+++ DATA +++
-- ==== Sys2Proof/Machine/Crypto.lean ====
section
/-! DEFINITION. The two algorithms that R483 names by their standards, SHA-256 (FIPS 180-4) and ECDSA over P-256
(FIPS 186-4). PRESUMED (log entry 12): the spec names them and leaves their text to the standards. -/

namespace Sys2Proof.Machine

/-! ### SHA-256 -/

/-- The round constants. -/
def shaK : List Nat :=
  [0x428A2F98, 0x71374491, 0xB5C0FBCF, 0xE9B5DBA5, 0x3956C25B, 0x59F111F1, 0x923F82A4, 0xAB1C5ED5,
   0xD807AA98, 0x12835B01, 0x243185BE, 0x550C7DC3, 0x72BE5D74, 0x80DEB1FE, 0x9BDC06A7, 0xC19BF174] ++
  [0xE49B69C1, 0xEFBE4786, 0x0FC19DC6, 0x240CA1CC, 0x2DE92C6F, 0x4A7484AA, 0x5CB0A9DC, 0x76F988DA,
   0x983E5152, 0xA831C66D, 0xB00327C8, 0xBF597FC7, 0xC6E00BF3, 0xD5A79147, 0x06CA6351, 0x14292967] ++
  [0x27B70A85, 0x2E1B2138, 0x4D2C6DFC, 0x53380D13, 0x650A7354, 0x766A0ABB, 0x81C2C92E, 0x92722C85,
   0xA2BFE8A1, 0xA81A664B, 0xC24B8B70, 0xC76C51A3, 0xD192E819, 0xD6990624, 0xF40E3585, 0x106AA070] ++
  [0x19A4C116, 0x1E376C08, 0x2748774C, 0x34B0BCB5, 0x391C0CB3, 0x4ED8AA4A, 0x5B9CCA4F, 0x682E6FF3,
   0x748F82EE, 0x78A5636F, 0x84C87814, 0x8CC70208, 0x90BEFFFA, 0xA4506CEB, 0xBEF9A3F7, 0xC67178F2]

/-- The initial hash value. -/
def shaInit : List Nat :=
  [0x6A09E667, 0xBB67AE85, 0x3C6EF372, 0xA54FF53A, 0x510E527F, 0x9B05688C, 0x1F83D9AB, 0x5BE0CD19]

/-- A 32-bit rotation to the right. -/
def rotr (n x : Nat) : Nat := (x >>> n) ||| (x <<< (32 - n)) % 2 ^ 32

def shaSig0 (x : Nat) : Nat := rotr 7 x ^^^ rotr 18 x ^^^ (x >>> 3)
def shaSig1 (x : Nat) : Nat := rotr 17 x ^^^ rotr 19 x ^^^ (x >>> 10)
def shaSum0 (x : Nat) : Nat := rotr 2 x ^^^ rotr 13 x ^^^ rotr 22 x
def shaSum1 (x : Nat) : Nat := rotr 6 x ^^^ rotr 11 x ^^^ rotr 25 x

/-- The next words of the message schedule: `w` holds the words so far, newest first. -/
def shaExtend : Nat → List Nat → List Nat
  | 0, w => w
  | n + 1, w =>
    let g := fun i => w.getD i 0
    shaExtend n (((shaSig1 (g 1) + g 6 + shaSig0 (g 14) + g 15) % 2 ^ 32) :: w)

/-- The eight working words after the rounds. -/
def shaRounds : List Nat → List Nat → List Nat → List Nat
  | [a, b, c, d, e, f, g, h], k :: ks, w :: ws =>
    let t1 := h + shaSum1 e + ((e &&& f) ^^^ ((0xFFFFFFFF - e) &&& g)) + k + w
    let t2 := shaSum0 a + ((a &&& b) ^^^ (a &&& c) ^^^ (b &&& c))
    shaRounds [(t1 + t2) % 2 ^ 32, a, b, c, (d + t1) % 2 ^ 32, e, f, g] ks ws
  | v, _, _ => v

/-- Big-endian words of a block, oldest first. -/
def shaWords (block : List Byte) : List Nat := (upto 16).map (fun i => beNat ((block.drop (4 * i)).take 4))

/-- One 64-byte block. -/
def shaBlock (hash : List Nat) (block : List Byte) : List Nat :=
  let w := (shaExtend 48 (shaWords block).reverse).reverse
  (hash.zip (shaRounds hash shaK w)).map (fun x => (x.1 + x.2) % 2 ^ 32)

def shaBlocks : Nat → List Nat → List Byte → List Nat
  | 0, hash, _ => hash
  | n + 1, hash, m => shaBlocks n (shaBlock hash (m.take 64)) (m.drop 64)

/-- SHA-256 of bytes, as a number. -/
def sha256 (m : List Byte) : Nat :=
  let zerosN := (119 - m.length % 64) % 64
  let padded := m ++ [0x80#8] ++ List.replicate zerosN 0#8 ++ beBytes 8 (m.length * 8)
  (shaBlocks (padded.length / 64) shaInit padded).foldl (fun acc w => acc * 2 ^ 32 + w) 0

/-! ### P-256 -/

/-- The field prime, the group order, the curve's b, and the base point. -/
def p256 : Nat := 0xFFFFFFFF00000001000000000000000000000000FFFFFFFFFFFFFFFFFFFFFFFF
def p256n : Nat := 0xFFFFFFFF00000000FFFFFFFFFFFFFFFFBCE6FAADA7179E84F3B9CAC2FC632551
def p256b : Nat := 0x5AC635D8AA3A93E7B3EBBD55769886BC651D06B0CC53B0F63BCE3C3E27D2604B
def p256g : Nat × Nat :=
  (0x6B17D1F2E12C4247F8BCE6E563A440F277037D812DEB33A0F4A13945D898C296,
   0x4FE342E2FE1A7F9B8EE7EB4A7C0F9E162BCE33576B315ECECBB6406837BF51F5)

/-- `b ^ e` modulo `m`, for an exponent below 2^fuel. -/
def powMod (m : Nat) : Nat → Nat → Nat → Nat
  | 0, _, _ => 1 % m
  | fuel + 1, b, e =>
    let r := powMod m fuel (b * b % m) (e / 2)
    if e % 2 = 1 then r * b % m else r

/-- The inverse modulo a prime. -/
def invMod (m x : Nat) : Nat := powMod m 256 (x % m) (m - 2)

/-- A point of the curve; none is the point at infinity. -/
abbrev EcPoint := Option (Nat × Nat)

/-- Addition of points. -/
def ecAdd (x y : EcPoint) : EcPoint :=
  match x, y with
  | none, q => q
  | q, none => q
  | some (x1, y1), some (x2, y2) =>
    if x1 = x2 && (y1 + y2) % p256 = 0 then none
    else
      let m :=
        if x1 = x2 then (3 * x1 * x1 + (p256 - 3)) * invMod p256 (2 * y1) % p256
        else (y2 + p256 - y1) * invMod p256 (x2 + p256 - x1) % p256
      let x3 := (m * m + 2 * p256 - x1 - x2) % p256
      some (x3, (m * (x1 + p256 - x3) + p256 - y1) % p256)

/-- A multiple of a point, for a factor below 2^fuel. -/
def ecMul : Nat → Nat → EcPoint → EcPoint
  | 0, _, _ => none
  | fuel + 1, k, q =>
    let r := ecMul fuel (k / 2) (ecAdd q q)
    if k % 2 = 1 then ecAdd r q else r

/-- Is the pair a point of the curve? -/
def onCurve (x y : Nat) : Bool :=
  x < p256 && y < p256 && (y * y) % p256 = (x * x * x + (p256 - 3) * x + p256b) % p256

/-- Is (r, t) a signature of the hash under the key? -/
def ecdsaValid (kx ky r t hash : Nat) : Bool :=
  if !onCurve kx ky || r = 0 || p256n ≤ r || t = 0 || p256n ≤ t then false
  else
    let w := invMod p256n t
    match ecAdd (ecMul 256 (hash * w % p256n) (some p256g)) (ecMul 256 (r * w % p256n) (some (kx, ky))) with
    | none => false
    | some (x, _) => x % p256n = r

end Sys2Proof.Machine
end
+++
Extract, from the material above, each line holding the word "shaExtend".

**ANSWER:**
def shaExtend : Nat → List Nat → List Nat
    shaExtend n (((shaSig1 (g 1) + g 6 + shaSig0 (g 14) + g 15) % 2 ^ 32) :: w)
  let w := (shaExtend 48 (shaWords block).reverse).reverse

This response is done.